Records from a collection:
-- ==== Sys2Proof/Tests/Slice0.lean ====
section
/-!
SUPPORT. Tests: ill-formed commands that the check refuses, written words that decode, and for every statement with hypotheses a
state and operands that meet them, clause by clause. The values are worked out from the rules that each test names.
-/
namespace Sys2Proof.Tests
open Sys2Proof.Machine Sys2Proof.Safety

set_option Elab.async false

/-! Small states. -/

/-- A request of PF0 for partition 0. -/
def r0 : Req := ⟨0, 7, 0, 0⟩

/-- A resource table of partition 0: column 0, and nothing else. -/
def tb0 : ResTable := ⟨0, 0, 0, 0, 0, 0, 0, 0, 0, 0⟩

/-- Partition 0 with column 0. -/
def x0 : Part := newPart tb0

/-- A state in which partition 0 is in a state of R34, with further registers. -/
def sp (x : Part) (st : Nat) (regs : SMap Word) : State :=
  { State.reset with regs := (Reg.PART_BEAT_STATUS 0, BitVec.ofNat 32 st) :: regs, parts := [(0, x)] }

/-- The same, with the firmware serving and a request of PF0 for an opcode under way. -/
def on (x : Part) (st op : Nat) (regs : SMap Word) : State :=
  { sp x st ((Reg.MBX_STATUS 0, 1) :: regs) with
    boot := { BootSt.reset with por := false, perst := false, fwUp := true },
    mbx := [(0, { MbxFn.reset with enabled := true, running := some ⟨BitVec.ofNat 16 op, 7, none, .fresh, false⟩ })] }

/-- Eight channels of 16 GiB that serve. -/
def dramRegs : SMap Word :=
  (List.range 8).flatMap (fun c => [(Reg.DDR_CTRL c, 1), (Reg.DDR_STATUS c, 2), (Reg.DDR_ORG c, 0x100000)])

/-! What the hypotheses of the statements ask can be met. -/

theorem witness_StepRunsTheFrontCommand : ({ State.reset with pending := [.noticeWrite] } : State).pending = .noticeWrite :: [] := rfl

theorem witness_EmptyQueueLetsTimePass :
    State.reset.pending = [] ∧ State.reset.timeRuns = false ∧ ({ State.reset with timeRuns := true } : State).pending = [] ∧
    ({ State.reset with timeRuns := true } : State).timeRuns = true := by decide

theorem witness_EveryStepKeepsMemoriesCanonical : MemOk State.reset ∧ step State.reset = .next State.reset :=
  ⟨by unfold MemOk; decide, rfl⟩

theorem witness_RequestDoorbellOverrun : let s := on x0 0 1 []
    (s.fnMbx 0).enabled = true ∧ ((64 : BitVec 16).toNat + 65536 - (s.fnMbx 0).taken) % 65536 ≤ 64 ∧
    64 < ((65 : BitVec 16).toNat + 65536 - (s.fnMbx 0).taken) % 65536 ∧ s.fwLost = false ∧ s.log.length < 4096 ∧
    (15 : Word).toNat < 16 ∧ (15 : Word).bit 0 = true ∧ s.inD3 0 = false ∧ (on x0 0 1 [(Reg.PCI_PM 0, 3)]).inD3 0 = true := by decide +kernel

theorem witness_ResetHoldsTheResetColumn :
    (∃ b i r, RegMap.find Reg.TIME_MS_PERIOD = some (b, i, r) ∧ r.reset = 250 ∧ (b.base, r.off) ∉
      [(0x10000000, 0), (0x50000000, 0x10), (0x71000000, 0x300), (0x100000000, 0), (0x100000000, 0x3000)]) ∧
    Reg.TIME_MS_PERIOD ≠ Reg.TIME_MS_TREE_DELAY := by
  refine ⟨⟨_, _, _, rfl, ?_, ?_⟩, by decide⟩ <;> decide +kernel

/-- PF0 with a request posted and the firmware up. -/
def posted : State := { on x0 0 1 [] with mbx := [(0, { MbxFn.reset with enabled := true, tail := 1 })], notices := [⟨0, 0, 0, []⟩] }

theorem witness_EngineTakesAndNotifies :
    posted.nextServed = some 0 ∧ mbxOpcodes.contains 0x51 = true ∧ mbxOpcodes.contains 0x99 = false ∧ posted.ready = true ∧
    State.reset.nextServed ≠ some 0 ∧ posted.notices = ⟨0, 0, 0, []⟩ :: [] ∧ posted.boot.fwUp = true ∧ posted.fwLost = false ∧
    (posted.fnMbx 0).enabled = true ∧ ((posted.fnMbx 0).notices + 65536 - (posted.fnMbx 0).ntcHead) % 65536 < 64 ∧
    posted.inD3 0 = false ∧ (let s (m : Word) := on x0 0 1 [(Reg.MBX_CTRL 0, 7), (Reg.PCI_MSIX 0, 0x80000000), (Reg.MSIX_TABLE 0 7, m)]
      (s 0).bit (Reg.MBX_CTRL 0) 2 = true ∧ (s 0).bit (Reg.PCI_MSIX 0) 31 = true ∧ (s 0).vectorHeld 0 1 = false ∧
      (s 1).vectorHeld 0 1 = true) := by decide +kernel

theorem witness_RefusedCommandsChangeNothing :
    let busy := { on x0 0 0x51 [] with regs := [] }
    let vf := { on x0 0 0x51 [] with mbx := [(3, { MbxFn.reset with enabled := true, running := some ⟨0x51, 7, none, .fresh, false⟩ })] }
    (Requested busy r0 0x51 ∧ busy.ready = false) ∧ (Requested vf { r0 with fn := 3 } 0x51 ∧ vf.ready = true) ∧
    (Requested (on x0 0 0x30 []) { r0 with target := 5 } 0x30 ∧ (on x0 0 0x30 []).part 5 = none) ∧
    (Requested (on x0 0 0x10 [(Reg.TPL_FENCE, 1)]) r0 0x10 ∧ (on x0 0 0x10 [(Reg.TPL_FENCE, 1)]).ready = true ∧
      (on x0 0 0x10 [(Reg.TPL_FENCE, 1)]).bit Reg.TPL_FENCE 0 = true) := by unfold Requested; decide +kernel

/-- The same device with every slot in its flash directory. -/
def flashed (s : State) : State := { s with boot := { s.boot with slots := (List.range 7).map (fun k => ⟨k, 0x10000 * (k + 1), 0x10000, 0⟩) } }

- Work required
Pick out the lines above that hold the string "taken" and show them.

- Exercise answer
    (s.fnMbx 0).enabled = true ∧ ((64 : BitVec 16).toNat + 65536 - (s.fnMbx 0).taken) % 65536 ≤ 64 ∧
    64 < ((65 : BitVec 16).toNat + 65536 - (s.fnMbx 0).taken) % 65536 ∧ s.fwLost = false ∧ s.log.length < 4096 ∧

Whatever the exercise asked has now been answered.